• the defibrillation threshold does not correspond to a fixed value; several shocks at maximum energy are ineffective in this patient, whereas the fourth shock of the same amplitude averts a dangerous scenario
• a shock is effective if a sufficient critical mass of myocardium is depolarized, establishing an intramyocardial voltage gradient; an electric shock is ineffective if a residual mass of fibrillating myocardium remains, or if there is immediate reinduction in areas where the induced gradient is insufficient; these tracings show that the shock terminates a disorganized ventricular arrhythmia with almost immediate reinitiation
• when the first shock is ineffective, a vicious cycle sets in; prolonged duration of VF worsens hemodynamics, ischemia and myocardial stretch, reducing the probability of a successful subsequent shock
• a shock most often terminates episodes of ventricular arrhythmia and is the basic treatment of the defibrillator; however, the shock can sometimes be pro-arrhythmogenic and, as in this patient, transform an organized VT into a potentially lethal VF (stable VT before the first shock and VF afterwards)

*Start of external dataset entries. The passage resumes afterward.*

-- ==== Sys2Proof/Machine/Command.lean ====
section
/-! DEFINITION. Command: NOP, and the presentation of a command word (44_command_interface.md R193, R194). -/

namespace Sys2Proof.Machine

/-- NOP (R194): nothing happens; PROTO while busy. -/
def execNop (s : State) : Host.Outcome State Fault Refusal := .next (unlessBusy s s)

/-- A word is presented to CMD (R193). A word that decodes is run by `exec`, whose meanings check
BUSY themselves; an illegal word is PROTO while busy and ILLEGAL otherwise (R225). -/
def presentCommand (w : Word) (s : State) : Turn :=
  match decode w with
  | .ok i => .command i s
  | .error _ => .done (unlessBusy s (raiseCmdError .illegal s))

end Sys2Proof.Machine
end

• the effect of a shock varies according to the energy delivered; for low energy, a shock in a vulnerable period can induce arrhythmia; the upper limit of vulnerability corresponds to the lowest energy, applied in a vulnerable ventricular period, which does not induce ventricular fibrillation; this value is correlated with the defibrillation threshold; the probability of termination then increases following an exponential probability curve as a function of the amplitude of the shock delivered (synchronized to the R wave); above a certain value, the risk of re-inducing an arrhythmia also increases, limiting the chances of successful therapy; a shock with too high an amplitude can damage myocardial tissue
• in this patient, the first shock degraded a monomorphic, organized arrhythmia into a polymorphic, chaotic one, suggesting the existence of a high defibrillation threshold; the shock failed to capture a sufficient quantity of ventricular myocardium, and instead created sufficient pro-arrhythmogenic myocardial heterogeneity to generate multiple reentry circuits; it is therefore not surprising that subsequent delivery of the same amount of energy did not terminate the episode of VF induced by the first shock, and that several shocks were required (immediate reentry); to defibrillate, a shock must significantly modify the trans-membrane potential to interrupt the waves of fibrillation; however, if new fronts are created, immediate reentry of VF may be observed
• in this patient, safety seemed compromised with few reprogramming options available; a coil positioned in the coronary sinus was added; in fact, a shock delivered between two electrodes in contact with or in the immediate vicinity of the cardiac mass is more likely to be effective by extending the induced electric field over a larger volume

The tracing shows how the shock delivered during a monomorphic tachycardia (VT) interrupts the tachycardia with immediate reinduction of a polymorphic, disorganized, low-voltage arrhythmia (VF).